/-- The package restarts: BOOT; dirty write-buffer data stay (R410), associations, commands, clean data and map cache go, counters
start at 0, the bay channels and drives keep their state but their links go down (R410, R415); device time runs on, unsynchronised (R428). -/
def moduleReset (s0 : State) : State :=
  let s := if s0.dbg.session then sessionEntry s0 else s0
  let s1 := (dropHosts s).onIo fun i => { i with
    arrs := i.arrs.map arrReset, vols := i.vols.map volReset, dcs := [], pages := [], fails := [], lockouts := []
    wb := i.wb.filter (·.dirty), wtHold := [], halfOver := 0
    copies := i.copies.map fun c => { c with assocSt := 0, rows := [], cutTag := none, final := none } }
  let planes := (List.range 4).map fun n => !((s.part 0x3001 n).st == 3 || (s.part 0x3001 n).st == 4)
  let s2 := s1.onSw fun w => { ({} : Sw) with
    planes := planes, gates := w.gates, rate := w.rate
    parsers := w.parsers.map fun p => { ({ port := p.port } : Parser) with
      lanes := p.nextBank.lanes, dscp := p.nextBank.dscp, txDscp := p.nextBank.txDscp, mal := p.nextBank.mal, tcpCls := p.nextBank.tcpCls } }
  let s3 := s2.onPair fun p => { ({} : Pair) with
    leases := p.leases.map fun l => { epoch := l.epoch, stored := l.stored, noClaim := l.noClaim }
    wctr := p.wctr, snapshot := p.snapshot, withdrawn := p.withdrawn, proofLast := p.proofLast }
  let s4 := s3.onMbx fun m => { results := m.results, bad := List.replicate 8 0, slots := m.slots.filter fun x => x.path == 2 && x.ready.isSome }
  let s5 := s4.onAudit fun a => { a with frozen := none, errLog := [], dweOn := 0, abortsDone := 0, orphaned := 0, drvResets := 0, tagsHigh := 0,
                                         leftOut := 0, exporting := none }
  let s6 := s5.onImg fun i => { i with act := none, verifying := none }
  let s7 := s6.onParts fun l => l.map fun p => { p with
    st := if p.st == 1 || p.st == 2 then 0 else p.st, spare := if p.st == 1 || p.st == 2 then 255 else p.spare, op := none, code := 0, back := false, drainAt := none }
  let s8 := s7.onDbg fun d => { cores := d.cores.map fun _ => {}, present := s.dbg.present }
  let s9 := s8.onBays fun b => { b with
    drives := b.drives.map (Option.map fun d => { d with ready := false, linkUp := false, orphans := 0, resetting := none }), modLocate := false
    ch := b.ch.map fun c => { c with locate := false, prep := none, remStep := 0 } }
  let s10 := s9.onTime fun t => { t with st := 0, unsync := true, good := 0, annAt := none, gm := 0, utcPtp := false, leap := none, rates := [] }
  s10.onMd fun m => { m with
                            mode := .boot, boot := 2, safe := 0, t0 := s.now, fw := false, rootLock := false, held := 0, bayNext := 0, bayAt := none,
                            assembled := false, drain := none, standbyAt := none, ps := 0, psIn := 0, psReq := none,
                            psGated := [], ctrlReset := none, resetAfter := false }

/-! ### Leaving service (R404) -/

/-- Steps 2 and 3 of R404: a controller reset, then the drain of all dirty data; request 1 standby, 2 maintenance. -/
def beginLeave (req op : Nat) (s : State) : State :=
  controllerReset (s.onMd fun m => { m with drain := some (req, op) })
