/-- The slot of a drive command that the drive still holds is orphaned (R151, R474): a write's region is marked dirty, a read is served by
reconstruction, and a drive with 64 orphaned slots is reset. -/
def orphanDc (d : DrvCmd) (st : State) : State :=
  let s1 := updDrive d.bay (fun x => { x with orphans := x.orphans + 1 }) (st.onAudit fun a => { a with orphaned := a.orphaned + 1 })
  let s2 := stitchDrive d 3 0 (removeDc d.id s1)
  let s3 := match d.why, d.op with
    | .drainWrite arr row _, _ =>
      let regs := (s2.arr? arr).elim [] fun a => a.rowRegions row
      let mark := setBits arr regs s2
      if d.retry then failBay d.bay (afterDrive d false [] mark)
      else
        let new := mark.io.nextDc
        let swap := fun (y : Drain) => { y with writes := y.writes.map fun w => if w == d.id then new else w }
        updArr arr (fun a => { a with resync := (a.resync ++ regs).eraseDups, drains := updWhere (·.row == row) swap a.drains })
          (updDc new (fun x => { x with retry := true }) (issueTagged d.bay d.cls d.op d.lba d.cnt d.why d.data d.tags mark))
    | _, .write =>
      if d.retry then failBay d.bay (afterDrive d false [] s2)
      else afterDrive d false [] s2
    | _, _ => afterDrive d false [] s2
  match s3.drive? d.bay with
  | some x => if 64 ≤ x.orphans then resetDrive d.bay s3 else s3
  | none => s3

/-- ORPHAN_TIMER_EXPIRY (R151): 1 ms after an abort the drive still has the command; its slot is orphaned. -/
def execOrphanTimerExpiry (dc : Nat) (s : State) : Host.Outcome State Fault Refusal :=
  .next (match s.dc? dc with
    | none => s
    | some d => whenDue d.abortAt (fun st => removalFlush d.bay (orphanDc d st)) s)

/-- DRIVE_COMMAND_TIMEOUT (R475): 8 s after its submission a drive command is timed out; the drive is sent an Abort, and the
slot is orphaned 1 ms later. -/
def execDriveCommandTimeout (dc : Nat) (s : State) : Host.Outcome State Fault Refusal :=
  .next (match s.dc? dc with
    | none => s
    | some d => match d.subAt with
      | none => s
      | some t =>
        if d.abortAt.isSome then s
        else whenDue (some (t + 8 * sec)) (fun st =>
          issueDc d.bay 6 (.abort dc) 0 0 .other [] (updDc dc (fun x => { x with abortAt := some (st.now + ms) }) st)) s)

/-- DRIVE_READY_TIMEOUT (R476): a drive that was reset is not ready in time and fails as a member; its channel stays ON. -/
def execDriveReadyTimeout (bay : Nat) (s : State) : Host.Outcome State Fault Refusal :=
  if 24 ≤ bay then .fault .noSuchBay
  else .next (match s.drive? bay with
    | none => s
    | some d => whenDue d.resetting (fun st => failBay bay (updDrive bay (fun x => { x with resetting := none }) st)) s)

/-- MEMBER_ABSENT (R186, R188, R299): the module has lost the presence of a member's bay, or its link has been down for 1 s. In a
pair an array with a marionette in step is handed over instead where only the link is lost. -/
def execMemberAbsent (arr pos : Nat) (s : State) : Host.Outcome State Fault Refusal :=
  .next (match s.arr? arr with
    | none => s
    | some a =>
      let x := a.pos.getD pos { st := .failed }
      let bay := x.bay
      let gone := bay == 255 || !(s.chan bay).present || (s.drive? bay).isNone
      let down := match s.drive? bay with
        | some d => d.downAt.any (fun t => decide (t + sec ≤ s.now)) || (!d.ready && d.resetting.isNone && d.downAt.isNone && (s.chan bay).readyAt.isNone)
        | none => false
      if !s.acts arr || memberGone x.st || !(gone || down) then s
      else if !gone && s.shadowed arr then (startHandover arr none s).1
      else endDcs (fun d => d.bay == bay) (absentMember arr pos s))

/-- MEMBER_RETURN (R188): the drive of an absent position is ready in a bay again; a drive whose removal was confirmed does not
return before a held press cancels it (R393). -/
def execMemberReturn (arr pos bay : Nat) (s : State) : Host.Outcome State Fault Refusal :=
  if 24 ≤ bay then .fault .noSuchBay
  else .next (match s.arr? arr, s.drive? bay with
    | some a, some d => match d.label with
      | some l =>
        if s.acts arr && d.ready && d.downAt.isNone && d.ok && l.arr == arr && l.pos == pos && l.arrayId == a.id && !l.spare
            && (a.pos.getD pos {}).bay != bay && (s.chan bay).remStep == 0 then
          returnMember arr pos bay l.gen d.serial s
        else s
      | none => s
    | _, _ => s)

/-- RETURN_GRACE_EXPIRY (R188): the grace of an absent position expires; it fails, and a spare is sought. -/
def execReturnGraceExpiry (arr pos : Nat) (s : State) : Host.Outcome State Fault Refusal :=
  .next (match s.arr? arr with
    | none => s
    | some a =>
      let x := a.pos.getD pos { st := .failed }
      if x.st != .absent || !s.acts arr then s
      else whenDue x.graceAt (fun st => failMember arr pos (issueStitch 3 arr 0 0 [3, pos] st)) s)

┄┄┄┄┄┄┄┄┄┄┄┄┄┄┄┄┄┄┄┄

TASK PROMPT ▸
For this exercise, please output exactly the lines above starting at the line with "let s10 := s9.onTime" and ending at the line with "mode := .boot, boot", ends included.

EXERCISE ANSWER ▸
  let s10 := s9.onTime fun t => { t with st := 0, unsync := true, good := 0, annAt := none, gm := 0, utcPtp := false, leap := none, rates := [] }
  s10.onMd fun m => { m with
                            mode := .boot, boot := 2, safe := 0, t0 := s.now, fw := false, rootLock := false, held := 0, bayNext := 0, bayAt := none,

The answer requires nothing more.